8. Never use DELETE, UPDATE, INSERT, DROP, or ALTER statements



Examples:

"""

    for ex in examples:

        prompt += f"\nQ: {ex['question']}\nSQL: {ex['query']}\n"



    prompt += f"\nQ: {question}\nSQL:"

    return prompt

    Query Validation


    Before executing generated SQL, validate it:


    
def validate_sql(query, allowed_tables):

    errors = []



    # Safety check: no mutations

    forbidden_keywords = ["DELETE", "UPDATE", "INSERT", "DROP", "ALTER", "TRUNCATE", "CREATE"]

    for keyword in forbidden_keywords:

        if keyword in query.upper():

            errors.append(f"Forbidden operation: {keyword}")



    # Check table references

    parsed = sqlparse.parse(query)[0]

    used_tables = extract_tables(parsed)

    for table in used_tables:

        if table not in allowed_tables:

            errors.append(f"Unauthorized table: {table}")



    # Syntax validation

    try:

        conn = get_dummy_connection(dialect)

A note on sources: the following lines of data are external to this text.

-- ==== Sys2Proof/Machine/RegMap.lean ====
section
/-! DEFINITION. Which offsets of the two BARs hold a register, and which bits of each are reserved: the register tables of every
chapter (R4). -/

namespace Sys2Proof.Machine

/-- Registers of one layout: the lowest offset, how many 32-bit words each takes, the strides and counts of its indices (widest
first), and the mask of its reserved bits. -/
structure RegEnt where
  base : Nat
  words : Nat
  dims : List (Nat × Nat)
  rsv : Nat
  deriving DecidableEq, Repr

/-- An offset from the first register of a layout falls in one of its registers. -/
def inDims (words : Nat) : List (Nat × Nat) → Nat → Bool
  | [], r => decide (r < 4 * words)
  | (st, n) :: t, r => decide (r / st < n) && inDims words t (r % st)

/-- The IDT registers. -/
def pf0MapIdt : List RegEnt := [
  ⟨0x0, 1, [], 0x0⟩,
  ⟨0x4, 1, [], 0xFFFF0000⟩,
  ⟨0x8, 1, [], 0x0⟩,
  ⟨0xC, 1, [], 0x0⟩,
  ⟨0x10, 1, [], 0x0⟩,
  ⟨0x20, 1, [], 0xFFFC0000⟩,
  ⟨0x24, 1, [], 0xFFE0F800⟩,
  ⟨0x28, 1, [], 0xE0E0E0E0⟩,
  ⟨0x30, 1, [], 0x80E000⟩,
  ⟨0x34, 1, [], 0x0⟩,
  ⟨0x40, 1, [], 0xFFFFFF08⟩,
  ⟨0x50, 1, [], 0xFF000000⟩,
  ⟨0x54, 1, [], 0xFF000000⟩,
  ⟨0x58, 1, [], 0xFFFFFFF0⟩,
  ⟨0x60, 1, [], 0x0⟩,
  ⟨0x64, 1, [], 0x0⟩,
  ⟨0x70, 1, [], 0x0⟩]

/-- The CKM registers. -/
def pf0MapCkm : List RegEnt := [
  ⟨0x10000, 1, [], 0xFFFFFF01⟩,
  ⟨0x10004, 1, [], 0xFFFFE000⟩,
  ⟨0x10008, 1, [], 0xFFFFFF00⟩,
  ⟨0x1000C, 1, [], 0xFFFE0000⟩,
  ⟨0x10010, 1, [], 0xFFFE0000⟩,
  ⟨0x10040, 1, [(0x4, 13)], 0xFF00FFE0⟩,
  ⟨0x10080, 2, [], 0x0⟩,
  ⟨0x10088, 1, [], 0x0⟩]

/-- The CLKG registers. -/
def pf0MapClkg : List RegEnt := [
  ⟨0x14000, 1, [], 0xFFFFFEE0⟩,
  ⟨0x14004, 1, [], 0x3FFFFF00⟩,
  ⟨0x14008, 1, [], 0xFFC00000⟩,
  ⟨0x1400C, 1, [], 0xFFC00000⟩,
  ⟨0x14010, 1, [], 0xFFC00000⟩]

/-- The RST registers. -/
def pf0MapRst : List RegEnt := [
  ⟨0x18000, 1, [], 0xFFF0⟩,
  ⟨0x18004, 1, [], 0xFFFFFE⟩,
  ⟨0x18008, 1, [], 0xFFFF0000⟩,
  ⟨0x18030, 1, [], 0xFFF0000⟩,
  ⟨0x18010, 1, [(0x4, 4)], 0x7F00000⟩,
  ⟨0x18020, 1, [(0x4, 4)], 0x0⟩]

/-- The PWR registers. -/
def pf0MapPwr : List RegEnt := [
  ⟨0x1C000, 1, [], 0xFFFFFF00⟩,
  ⟨0x1C004, 1, [], 0xFF8FFF08⟩,
  ⟨0x1C008, 1, [], 0x0⟩,
  ⟨0x1C00C, 1, [], 0x0⟩,
  ⟨0x1C010, 1, [], 0xFFFFC000⟩,
  ⟨0x1C014, 1, [], 0x0⟩,
  ⟨0x1C018, 1, [], 0x0⟩,
  ⟨0x1C01C, 1, [], 0x0⟩,
  ⟨0x1C020, 1, [], 0x0⟩,
  ⟨0x1C024, 1, [], 0x0⟩,
  ⟨0x1C028, 1, [], 0xFFFFFFF0⟩,
  ⟨0x1C100, 1, [], 0xFC⟩,
  ⟨0x1C104, 1, [], 0xFFFFFFFC⟩,
  ⟨0x1C108, 1, [], 0x0⟩,
  ⟨0x1C10C, 1, [], 0x0⟩,
  ⟨0x1C128, 1, [], 0x0⟩,
  ⟨0x1C110, 2, [(0x8, 3)], 0x0⟩]

/-- The THM registers. -/
def pf0MapThm : List RegEnt := [
  ⟨0x20000, 1, [], 0xFFFFFFFE⟩,
  ⟨0x20004, 1, [], 0xF8F0FF80⟩,
  ⟨0x20008, 1, [], 0xFFE00000⟩,
  ⟨0x2000C, 1, [], 0xFF000000⟩,
  ⟨0x20010, 1, [], 0x0⟩,
  ⟨0x20014, 1, [], 0xFFFFFF80⟩,
  ⟨0x20018, 1, [], 0xFF80⟩,
  ⟨0x2001C, 1, [], 0xFFFF0000⟩,
  ⟨0x20100, 1, [], 0xFFC00000⟩,
  ⟨0x20104, 1, [], 0x80000000⟩,
  ⟨0x20040, 1, [(0x4, 7)], 0xFFFE0000⟩,
  ⟨0x20080, 1, [(0x4, 22)], 0xFF0F0000⟩,
  ⟨0x20200, 1, [(0x4, 32)], 0x80808080⟩,
  ⟨0x20400, 2, [(0x8, 5)], 0x0⟩]

/-- The MBX registers. -/
def pf0MapMbx : List RegEnt := [
  ⟨0x30000, 1, [(0x100, 8), (0x4, 16)], 0x0⟩,
  ⟨0x30080, 1, [(0x100, 8), (0x4, 16)], 0x0⟩,
  ⟨0x30040, 1, [(0x100, 8)], 0xFFFFFFFE⟩,
  ⟨0x30044, 1, [(0x100, 8)], 0xFFFFFFFE⟩,
  ⟨0x30048, 1, [(0x100, 8)], 0x1FE0E0E0⟩,
  ⟨0x3004C, 1, [(0x100, 8)], 0xFFFFFFF0⟩,
  ⟨0x30050, 1, [(0x100, 8)], 0xFFFFFFF0⟩,
  ⟨0x30054, 1, [(0x100, 8)], 0xFFFFFFF8⟩,
  ⟨0x30058, 1, [(0x100, 8)], 0x0⟩,
  ⟨0x30800, 1, [], 0xFFFFF8⟩,
  ⟨0x30804, 1, [], 0xFF000000⟩]

/-- The EVR registers. -/
def pf0MapEvr : List RegEnt := [
  ⟨0x40000, 1, [], 0xFFFFFEF8⟩,
  ⟨0x40004, 1, [], 0x7E00FFF0⟩,
  ⟨0x40008, 1, [], 0x0⟩,
  ⟨0x4000C, 1, [], 0x0⟩,
  ⟨0x40010, 1, [], 0x0⟩,
  ⟨0x40014, 1, [], 0x0⟩,
  ⟨0x40018, 1, [], 0x0⟩,
  ⟨0x4001C, 1, [], 0x0⟩,
  ⟨0x40020, 1, [], 0x0⟩,
  ⟨0x40024, 1, [], 0x0⟩,
  ⟨0x40030, 1, [], 0x3FFF0000⟩,
  ⟨0x40040, 1, [], 0x0⟩,
  ⟨0x40044, 1, [], 0x7FFFFFF8⟩,
  ⟨0x40060, 1, [(0x4, 8)], 0x0⟩]

/-- The MEP registers. -/
def pf0MapMep : List RegEnt := [
  ⟨0x50000, 1, [], 0xFF80FFF0⟩,
  ⟨0x50004, 1, [], 0xFF80FFF8⟩,
  ⟨0x50008, 1, [], 0xFFFFFE00⟩,
  ⟨0x50010, 1, [], 0x0⟩,
  ⟨0x50014, 1, [], 0xFFFF0000⟩,
  ⟨0x50200, 1, [], 0xFFC0FF80⟩,
  ⟨0x50204, 1, [], 0x0⟩,
  ⟨0x50208, 1, [], 0xFFFFFFC0⟩,
  ⟨0x50300, 1, [], 0x1FE0FFF0⟩,
  ⟨0x50314, 1, [], 0x80000000⟩,
  ⟨0x50400, 1, [], 0x7FF0FFFC⟩,
  ⟨0x50404, 1, [], 0xFFFFFC00⟩,
  ⟨0x50408, 1, [], 0xFFFF00F8⟩,
  ⟨0x50500, 1, [], 0x0⟩,
  ⟨0x50020, 1, [(0x4, 2)], 0xC0FCFF00⟩,
  ⟨0x50040, 1, [(0x10, 7), (0x4, 4)], 0x0⟩,
  ⟨0x50100, 1, [(0x10, 16), (0x4, 3)], 0x0⟩,
  ⟨0x5010C, 1, [(0x10, 16)], 0x0⟩,
  ⟨0x50210, 1, [(0x4, 5)], 0x0⟩,
  ⟨0x50304, 1, [(0x4, 4)], 0x0⟩,
  ⟨0x50440, 1, [(0x4, 17)], 0x0⟩]

/-- The BPM registers. -/
def pf0MapBpm : List RegEnt := [
  ⟨0x60000, 1, [], 0x3FFFC000⟩,
  ⟨0x60020, 1, [], 0xFFFFFFFE⟩,
  ⟨0x60024, 1, [], 0xFFFFFF80⟩,
  ⟨0x60028, 1, [], 0x0⟩,
  ⟨0x60030, 1, [], 0x0⟩,
  ⟨0x60034, 1, [], 0x0⟩,
  ⟨0x600C0, 1, [], 0xFFFFFFF8⟩,
  ⟨0x60400, 1, [], 0x7FFFFC00⟩,
  ⟨0x60500, 1, [], 0x0⟩,
  ⟨0x60504, 1, [], 0x0⟩,
  ⟨0x60508, 1, [], 0x7FFFFFF0⟩,
  ⟨0x60004, 1, [(0x4, 3)], 0xFE000000⟩,
  ⟨0x60010, 1, [(0x4, 4)], 0xFE000000⟩,
  ⟨0x60038, 2, [], 0x0⟩,
  ⟨0x60080, 1, [(0x10, 4), (0x4, 3)], 0xFE000000⟩,
  ⟨0x6008C, 1, [(0x10, 4)], 0x0⟩,
  ⟨0x60200, 2, [(0x20, 10), (0x8, 3)], 0x0⟩,
  ⟨0x60410, 1, [(0x4, 5)], 0xFE000000⟩,
  ⟨0x60428, 2, [(0x8, 2)], 0x0⟩]

/-- The CIP registers. -/
def pf0MapCip : List RegEnt := [
  ⟨0x70000, 1, [], 0xFFFF800⟩,
  ⟨0x70004, 1, [], 0xFFFFFFFC⟩,
  ⟨0x70008, 1, [], 0xFFFFFF00⟩,
  ⟨0x7000C, 1, [], 0xFFFFE000⟩,
  ⟨0x70010, 1, [], 0x3FF00⟩,
  ⟨0x70200, 1, [], 0x7FFFFC00⟩,
  ⟨0x70210, 1, [], 0x3E0⟩,
  ⟨0x70040, 1, [(0x4, 16)], 0xFFF0⟩,
  ⟨0x70100, 2, [(0x8, 10)], 0x0⟩,
  ⟨0x70214, 1, [(0x4, 4)], 0x0⟩,
  ⟨0x70228, 2, [(0x8, 5)], 0x0⟩]

/-- The ADM registers. -/
def pf0MapAdm : List RegEnt := [
  ⟨0x80000, 1, [], 0xFF0000F0⟩,
  ⟨0x80014, 1, [], 0xFFE00000⟩,
  ⟨0x80024, 1, [], 0xFFE00000⟩,
  ⟨0x80028, 1, [], 0xFFFFF880⟩,
  ⟨0x8002C, 1, [], 0x0⟩,
  ⟨0x80030, 1, [], 0x0⟩,
  ⟨0x80034, 1, [], 0xFC00FC00⟩,
  ⟨0x80038, 1, [], 0xFFFF0000⟩,
  ⟨0x8003C, 1, [], 0x0⟩,
  ⟨0x80100, 1, [], 0x7FFCFC00⟩,
  ⟨0x80128, 1, [], 0xFF00⟩,
  ⟨0x8012C, 1, [], 0xFF000000⟩,
  ⟨0x80004, 1, [(0x4, 4)], 0x0⟩,
  ⟨0x80018, 1, [(0x4, 3)], 0x0⟩,
  ⟨0x80110, 1, [(0x4, 2)], 0xFFF00000⟩,
  ⟨0x80118, 1, [(0x4, 4)], 0x0⟩,
  ⟨0x80130, 1, [(0x4, 3)], 0xFFE00000⟩,
  ⟨0x80140, 2, [(0x8, 15)], 0x0⟩]

/-- The FCH registers. -/
def pf0MapFch : List RegEnt := [
  ⟨0x100000, 1, [(0x10000, 4), (0x800, 32)], 0xC00FE⟩,
  ⟨0x100004, 1, [(0x10000, 4), (0x800, 32)], 0xFFFFFFFC⟩,
  ⟨0x100008, 1, [(0x10000, 4), (0x800, 32)], 0xFFFFFF00⟩,
  ⟨0x10000C, 1, [(0x10000, 4), (0x800, 32)], 0x0⟩,
  ⟨0x100100, 1, [(0x10000, 4), (0x800, 32)], 0xFF000000⟩,
  ⟨0x100104, 1, [(0x10000, 4), (0x800, 32)], 0x8000⟩,
  ⟨0x100108, 1, [(0x10000, 4), (0x800, 32)], 0x80008000⟩,
  ⟨0x10010C, 1, [(0x10000, 4), (0x800, 32)], 0xFFF8FF00⟩,
  ⟨0x100040, 1, [(0x10000, 4), (0x800, 32), (0x4, 8)], 0xFF0078F0⟩,
  ⟨0x100080, 1, [(0x10000, 4), (0x800, 32), (0x4, 32)], 0xE0⟩,
  ⟨0x100200, 2, [(0x10000, 4), (0x800, 32), (0x8, 14)], 0x0⟩]

/-- The BOOT registers. -/
def pf0MapBoot : List RegEnt := [
  ⟨0x200000, 1, [], 0xFF00⟩,
  ⟨0x200070, 1, [], 0xFFFF0000⟩,
  ⟨0x200074, 1, [], 0xFFFFFFFE⟩,
  ⟨0x200080, 1, [], 0xFFFFFFC0⟩,
  ⟨0x200200, 1, [], 0x7C00003F⟩,
  ⟨0x200204, 1, [], 0x7FFFFFF8⟩,
  ⟨0x200010, 1, [(0x10, 2)], 0xFF0000⟩,
  ⟨0x200014, 1, [(0x10, 2), (0x4, 2)], 0x0⟩,
  ⟨0x200040, 1, [(0x4, 9)], 0x0⟩,
  ⟨0x200078, 1, [], 0x3FFFFFF⟩,
  ⟨0x20007C, 1, [], 0x0⟩,
  ⟨0x200090, 1, [(0x4, 2)], 0x3F000000⟩,
  ⟨0x200100, 1, [(0x80, 2), (0x4, 32)], 0x0⟩,
  ⟨0x200240, 1, [(0x4, 16)], 0x0⟩]

/-- The HLT registers. -/
def pf0MapHlt : List RegEnt := [
  ⟨0x300000, 1, [], 0xFFFF0080⟩,
  ⟨0x300004, 1, [], 0xFFFFFF80⟩,
  ⟨0x300008, 1, [], 0xFFFFFF80⟩,
  ⟨0x30000C, 1, [], 0xFFFF0000⟩,
  ⟨0x300010, 1, [], 0xFE0000F0⟩,
  ⟨0x3000C0, 1, [], 0x0⟩,
  ⟨0x3000C4, 1, [], 0x0⟩,
  ⟨0x3000C8, 1, [], 0x0⟩,
  ⟨0x3000D0, 1, [], 0xFFC00000⟩,
  ⟨0x3000D4, 1, [], 0xFFF000⟩,
  ⟨0x3000D8, 1, [], 0x0⟩,
  ⟨0x3000DC, 1, [], 0x0⟩,
  ⟨0x3000E0, 1, [], 0x0⟩,
  ⟨0x300200, 1, [], 0x7FFCFC00⟩,
  ⟨0x301008, 1, [], 0xFF000000⟩,
  ⟨0x30100C, 1, [], 0xFFFC0000⟩,
  ⟨0x301010, 1, [], 0xFFFFFFFE⟩,
  ⟨0x300040, 1, [(0x4, 16)], 0xFE0000⟩,
  ⟨0x300080, 1, [(0x4, 16)], 0xFFFE0000⟩,
  ⟨0x300100, 2, [(0x8, 22)], 0x0⟩,
  ⟨0x300210, 2, [(0x8, 20)], 0x0⟩,
  ⟨0x300400, 2, [(0x40, 8), (0x8, 6)], 0x0⟩,
  ⟨0x300600, 1, [(0x4, 8)], 0x0⟩,
  ⟨0x301000, 1, [], 0x0⟩,
  ⟨0x301004, 1, [], 0xFFFF0000⟩,
  ⟨0x301040, 2, [(0x8, 12)], 0x0⟩]

/-- The registers of PF0 BAR0 that the chapters map (Table 2.3), without its MSI-X table and PBA. -/
def pf0Regs : List RegEnt := pf0MapIdt ++ pf0MapCkm ++ pf0MapClkg ++ pf0MapRst ++ pf0MapPwr ++ pf0MapThm ++ pf0MapMbx ++ pf0MapEvr ++ pf0MapMep ++ pf0MapBpm ++ pf0MapCip ++ pf0MapAdm ++ pf0MapFch ++ pf0MapBoot ++ pf0MapHlt

/-- The CAS registers of a VF. -/
def vfMapCas : List RegEnt := [
  ⟨0x400, 1, [], 0x0⟩,
  ⟨0x404, 1, [], 0xFC000068⟩]

/-- The RNG registers of a VF. -/
def vfMapRng : List RegEnt := [
  ⟨0x800, 1, [(0x10, 16)], 0xFFF⟩,
  ⟨0x804, 1, [(0x10, 16)], 0x0⟩,
  ⟨0x808, 1, [(0x10, 16)], 0xE0E2⟩,
  ⟨0x80C, 1, [(0x10, 16)], 0x0⟩]

/-- The MBX registers of a VF. -/
def vfMapMbx : List RegEnt := [
  ⟨0x1000, 1, [(0x4, 16)], 0x0⟩,
  ⟨0x1080, 1, [(0x4, 16)], 0x0⟩,
  ⟨0x1040, 1, [], 0xFFFFFFFE⟩,
  ⟨0x1044, 1, [], 0xFFFFFFFE⟩,
  ⟨0x1048, 1, [], 0x1FE0E0E0⟩,
  ⟨0x104C, 1, [], 0xFFFFFFF8⟩,
  ⟨0x1050, 1, [], 0xFFFFFFF0⟩,
  ⟨0x1058, 1, [], 0x0⟩]

/-- The registers of a VF BAR0 that the chapters map (Table 2.4), without its MSI-X table and PBA. -/
def vfRegs : List RegEnt := vfMapCas ++ vfMapRng ++ vfMapMbx

/-- The reserved bits of the register at an offset, or none where no register stands (R4). -/
def rsvAt (l : List RegEnt) (o : Nat) : Option Nat :=
  (l.find? fun e => decide (e.base ≤ o) && inDims e.words e.dims (o - e.base)).map RegEnt.rsv

/-- Whether an offset lies in the MSI-X table or PBA of a function (R38): 16 vectors of PF0, 17 of a VF. -/
def inMsix (fn o : Nat) : Bool :=
  if fn = 0 then (decide (0x8000 ≤ o) && decide (o < 0x8100)) || decide (o = 0x9000) || decide (o = 0x9004)
  else (decide (0x2000 ≤ o) && decide (o < 0x2110)) || decide (o = 0x3000) || decide (o = 0x3004)

/-- The reserved bits of the 32-bit word at an offset of a function's BAR0, or none where nothing is mapped (R4). -/
def rsvOf (fn o : Nat) : Option Nat := if inMsix fn o then some 0 else rsvAt (if fn = 0 then pf0Regs else vfRegs) o

end Sys2Proof.Machine
end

        conn.execute(f"EXPLAIN {query}")

    except Exception as e:

        errors.append(f"SQL syntax error: {str(e)}")



    return errors

    Advanced Techniques


    Self-Correction Loop


    When the generated SQL fails or returns empty results, the system can self-correct:


    
def nl2sql_with_correction(question, schema, max_attempts=3):

    for attempt in range(max_attempts):

        query = generate_sql(question, schema)

        errors = validate_sql(query)



        if not errors:

            try:

                results = execute_sql(query)

                if results:

                    return format_results(question, query, results)

                else:

                    feedback = "The query returned no results. Try a broader search."

            except Exception as e:

                feedback = f"Execution error: {str(e)}"

        else:

            feedback = f"Validation errors: {', '.join(errors)}"



        question = f"Original question: {question}\nPrevious attempt failed: {feedback}\nPlease fix the SQL query."

    Schema Linking


    For large schemas with many tables, first identify relevant tables before generating SQL:


    
def identify_relevant_tables(question, all_tables, table_descriptions):

    prompt = f"""

    Question: {question}

    Available tables with descriptions:

    {table_descriptions}



    List only the tables needed to answer this question, comma-separated:

    """

    response = call_llm(prompt)

    return [t.strip() for t in response.split(",")]

    This dramatically reduces context size and improves accuracy on large databases.


    Production Deployment


    **Security**: Always use a read-only database user, set statement timeouts, and implement rate limiting per user.


    **Caching**: Cache common NL2SQL conversions to reduce LLM costs, but invalidate when schema changes.


    **Monitoring**: Log all generated queries and user feedback. Track query success rate, execution time, and correction frequency.


    **User experience**: Show the generated SQL to users (with a "view query" option), and allow them to provide feedback on results.


    Conclusion


    Natural language to SQL with LLMs is production-ready for analytical queries. The key success factors are high-quality schema context, relevant few-shot examples, robust query validation, and a self-correction loop. Start with a limited set of tables, measure query accuracy, and expand as you gain confidence. This technology is transforming data access, making self-serve analytics a reality for non-technical team members.